Proximity to cache: Since copy is initiated by CPU, it is possible that, in some cases, the source of the copy is already in cache. Similarly, it is also desirable in some cases that the destination should be written into the cache by the CE so that the application can avoid cache misses when touching the data subsequently. In order to support these caching benefits, CEs should have access to the cache. Since the last level of cache is typically on-die and as a result, access to cache largely means that the copy engine should be integrated on-die.

Based on the above analysis, we consider an off-die CE, which is placed in the MCH. However, this solution can be easily applied/extended for the other possibilities shown in Figure 2. We also believe these to be the most relevant solutions given how the server platform architectures are evolving.

#### 3.2 Triggering Copy Execution on the CPU

In order to trigger copy execution, we now describe the ISA and micro-architectural support required in the CPU. There are three steps involved, as illustrated in Figure 3.

(1) Copy Initiation: A memory copy operation typically requires three operands: the source address, destination address and the length of the copy. For a CISC machine, one instruction may be enough to specify all three operands. However, for a RISC machine, more instructions may be required. We assume a RISC machine in order to describe the additional ISA support required. We propose the addition of three new registers (indicated with the *C* prefix to denote Copy). These three copy registers are first initialized with the source (in Cs), destination (in Cd) and length (in Cl) by using existing instructions (like *addi*). After all the copy parameters are available, a new instruction called *ecpy* is issued to start the process of communicating the copy parameters to the CE. At this point, the copy control unit (CCU) reads the three copy registers and buffers them.



Figure 3. CPU support for initiating copy operations

- (2) Address Translation: After receiving a copy command, the CCU translates the source and destination addresses from virtual to physical address by using the TLB (This may require a page walk if a TLB miss is detected). If the memory copy region crosses a page boundary, this copy must be split up into several operations, each of which has three operands with contiguous physical memory regions.
- (3) Copy Communication: Once the translation(s) is complete, each resulting copy is individually communicated to the copy engine. Note that the communication of the three parameters to the CE should be atomic and ordered to avoid any interleaving of parameters between simultaneous memory copies issued by different processors in the platform.
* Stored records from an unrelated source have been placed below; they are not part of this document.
/-- Settles O41: a free stage runs the request that it finds, or a K-step asks for leave; a completed request lands in the running
activation with what it does to a matrix state, and the state of one activation enters the core alone. -/
theorem matrixRequestsRun : Obligations.MatrixRequestsRun := by
  unfold Obligations.MatrixRequestsRun
  refine ⟨fun s cl stage core g r a hg hb hc ha => ⟨starts_of_not_mma hg hb hc ha, fun f c xa xb imp hop =>
    ⟨starts_of_mma hg hb hc ha hop, fun hh => ⟨_, ?_, asksForLeave_mxAsk s cl core⟩⟩⟩, ?_⟩
  · rw [exec_mxRequestStart_of_mma hg hb hc ha hop, if_pos hh]
  intro s r ctx a hl hrun hme hq hact ha hcom hreq hacq lands out
  have hlands : ∀ {op : MxOp} {m : MxState}, r.op = op → op.registerOnly = true → (op.stage = none ∨ r.started = true) →
      mxApply r a.mx = (m, 0) → lands m (op.landRegs a) (a.pend.filter fun x => !op.dsts.contains x) :=
    lands_of_apply hl hme hq hact ha hcom hreq hacq
  have hpend : (a.pend.filter fun x => !([] : List Reg).contains x) = a.pend := by simp
  refine ⟨fun c hop hs => hlands hop rfl (.inr hs) (mxApply_azero hop),
    fun c hop => hpend ▸ hlands hop rfl (.inl rfl) (mxApply_drop hop), fun d c hop => ?_,
    fun c xa xb v rz bz hop hs hres hfl hp => ?_,
    ⟨fun c xa xb v rz bz hop hs hres hfl hp hcls => ?_, fun c sc hop hs hp hcls => ?_⟩, fun hany hact' => ?_⟩
  · have h := hlands hop rfl (.inl rfl) (mxApply_stat hop)
    rw [MxOp.landRegs, mxStatWord_eq] at h
    exact h
  · exact hpend ▸ hlands hop rfl (.inr hs) ((mxApply_mma_int hop hres hfl).trans (by rw [addPartial, if_pos hp]))
  · refine ⟨_, hpend ▸ hlands hop rfl (.inr hs) ((mxApply_mma_int hop hres hfl).trans (by rw [addPartial_int hp])), rfl, rfl, fun n hn => ?_⟩
    dsimp only
    exact accOf_addElems_elem _ _ hn
  · exact ⟨_, hlands hop rfl (.inr hs) (mxApply_prom_int hop hp hcls), fun n hn => accOf_addElems_elem _ _ hn⟩
  · have hs : r.started = false := by simpa [hq, hact] using hany
    exact mxStateCopy_answers hrun hq hact hs hact'

/-- Settles O42: an integer K-step is a sum of products, and integer partials and promotions are sums of elements, each modulo 2^32. -/
theorem matrixArithmetic : Obligations.MatrixArithmetic := by
  unfold Obligations.MatrixArithmetic
  refine ⟨fun e4 imag a b => ⟨kElem_int_val e4 imag a b, rfl⟩, fun _ _ _ _ => rfl, fun x v rz bz n hp hn => ?_⟩
  simp only [addPartial_int hp, accOf_addElems_elem x.part v hn, and_self]

end Sys2Proof.Machine
end

section
/-! SUPPORT. Entries of the completion table of the copy engine (08 R248, R263): an entry that is set, a command form at issue, the forms that take
a handle, and what a completed command leaves. -/

namespace Sys2Proof.Machine

/-! ### Completion-table entries -/

/-- The core with an entry of its completion table set. -/
def Core.setCp (k : Core) (id : Nat) (e : CpEnt) : Core := { k with cps := fset k.cps id e }

section
variable (k : Core) (id : Nat) (e : CpEnt)

@[simp] theorem Core.cp_setCp_same : (k.setCp id e).cp id = e := by simp [Core.cp, Core.setCp]

@[simp] theorem Core.cp_setCp_ne {j : Nat} (h : j ≠ id) : (k.setCp id e).cp j = k.cp j := by simp [Core.cp, Core.setCp, h]

@[simp] theorem Core.cp_onRun (f : Act → Act) (j : Nat) : (k.onRun f).cp j = k.cp j := by simp [Core.cp]

end

theorem State.onCp_eq (s : State) (core id : Nat) (f : CpEnt → CpEnt) :
    s.onCp core id f = s.onCore core fun k => k.setCp id (f (k.cp id)) := rfl

/-! ### A command form at issue (R248) -/

/-- Room for an entry is room in the model's count of the buffer. -/
theorem roomWait_eq_none {s : State} {n : Nat} (h : s.hasRoom n) : roomWait s n = none := by
  have hused : rbUsed s.cc.rb = (s.cc.rb.map (·.size)).sum := by rw [List.sum_eq_foldl, List.foldl_map]; rfl
  have hfits : rbFits s.cc n = true := decide_eq_true (hused ▸ h)
  rw [roomWait, if_pos hfits]

/-- A command takes the lowest free entry. -/
theorem cpAlloc_eq_some {k : Core} {id : Nat} (act : Nat) (hid : id < 512) (hfree : (k.cp id).st = .free)
    (hlow : ∀ j, j < id → (k.cp j).st ≠ .free) : cpAlloc k act = some id := by
  have hfind : ∀ n, id < n → (List.range n).find? (fun i => decide ((k.cp i).st = .free)) = some id := fun n hn =>
    List.find?_range_eq_some.2 ⟨decide_eq_true hfree, List.mem_range.2 hn, fun j hj => by simpa using hlow j hj⟩
  unfold cpAlloc
  simp only [hfind 512 hid]

/-- The entry that a command of the current bundle takes, with its copy of the descriptor. -/
def State.command (s : State) (id : Nat) (f : CpForm) (desc : List Word) (pat : Word) : CpEnt :=
  { CpEnt.reset with
    gen := (s.cc.cp id).gen + 1, st := .buffered, owner := some s.me.id, rcb := s.me.rp, part := s.me.part,
    ent := entrantOf s s.me.part s.me.rp s.cur, form := f, desc := desc, pattern := pat, act := s.me.prog, seq := s.me.seq }

/-- What a command form answers: its entry is set, its handle is in sD, and one entry of 64 bytes is in the retire buffer. -/
def Commands (i : Instr) (s : State) (d : SReg) (id : Nat) (e : CpEnt) : Prop :=
  ∃ t, exec i s = .next t ∧ SameBytes s t ∧ t.sansCC = s.sansCC ∧ t.me = s.withS d (cpHandle s.cur e.gen.toNat id) ∧
    t.cc.rb = s.cc.rb ++ [{ seq := s.me.seq, size := 64, op := .cp id, pc := s.pc }] ∧ t.cc.accs = s.cc.accs ∧ t.cc.cpq = s.cc.cpq ∧
    t.cc.cp id = e ∧ ∀ j, j ≠ id → t.cc.cp j = s.cc.cp j

/-- The core with a command's entry, its handle in sD and the command in its retire buffer. -/
def Core.commanded (k : Core) (a : Act) (d : SReg) (h : Word) (id : Nat) (e : CpEnt) : Core :=
  ((k.setCp id e).onRun fun a => { a with regs := a.regs.setS d h }).buffering a 64 (.cp id)

theorem cpPut_eq {s : State} {id : Nat} (hl : s.live = true) (hid : cpAlloc s.cc s.me.id = some id) (f : CpForm) (d : SReg) (desc : List Word)
    (pat : Word) : cpPut f d desc pat s = s.onCC fun k =>
      k.commanded s.me d (cpHandle s.cur (s.command id f desc pat).gen.toNat id) id (s.command id f desc pat) := by
  have hme (h : Word) : ((s.onCC fun k => k.setCp id (s.command id f desc pat)).ws d h).me = s.withS d h :=
    (State.me_onMe _ _ ((State.live_onCC rfl).trans hl)).trans (by rw [State.me_onCC rfl]; rfl)
  have hput : cpPut f d desc pat s = rbAppend ((s.onCC fun k => k.setCp id (s.command id f desc pat)).ws d
      (cpHandle s.cur (s.command id f desc pat).gen.toNat id)) 64 (.cp id) := by
    simp only [cpPut, hid]; rfl
  rw [hput, rbAppend, State.pc, hme, State.ws, State.onMe, State.onCC_onCC, State.onCC_onCC]
  rfl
We discuss the interconnect support needed for this in the following section.

# 3.3 Communication between CPU and Copy Engine

The communication between CE and CPU needs to traverse the global interconnect (a shared bus). A typical pipelined bus [9] consists of address lines, command lines and data lines. A bus transaction goes through several phases – the phases of interest here include arbitration, request, snoop, response and data. After the arbitration



phase, the CPU is allowed to place a transaction on the bus. The transaction typically consists of request type (read, write, invalidate, etc.), length of the transaction and physical memory address.

To send a copy transaction on the bus, we require two addresses (source, destination) and the length of the copy to be placed on the address/command bus. In order to do so, we encode a new request type called *copy*. By placing the copy request type on the bus during the request phase, we indicate that two different addresses will be transmitted to agents (CPU, MCH, etc) on the address lines in the subsequent clock cycles. During these clocks, the length of the request is asserted in the command lines. As a result, all nodes in the system are able to latch the request on the bus. The response and data phases are largely ignored for this transaction since it is similar to a memory write transaction where CPU does not expect any response or data. Once the MCH collects the copy addresses and length, it communicates the copy command to the CE. After some period of time, the CE will place completion status on the bus so that completion of the copy is visible to all the nodes in the system. The completion is indicated by placing the destination address on the address bus, the status of the copy on the data bus and the copy request as well as the ID of the requesting agent on the command bus.

#### 3.4 Operation Modes for Copy Engines

We consider two execution modes: synchronous and asynchronous. Figure 4 illustrates CE's flow of execution starting after the copy command is communicated to the CE and ending with the CE notifying the CPU of copy completion.

Synchronous Copy Engine: The simplest mode is to execute the copy synchronously with respect to CPU. The CE notifies CPU only after the copy is completed. As a result, the *ecpy* instruction will not retire until the copy is completed. Since the CE is in the cache coherent domain so that it performs coherent reads and writes by sending out the necessary snoops to all the processors, and by performing speculative memory reads/writes. As shown in Figure 4(a), by doing these in parallel, the latencies are overlapped and the overall execution time can be reduced. Once the copy is completed, the CE sends a notification to the requesting processor, which then retires the *ecpy* instruction.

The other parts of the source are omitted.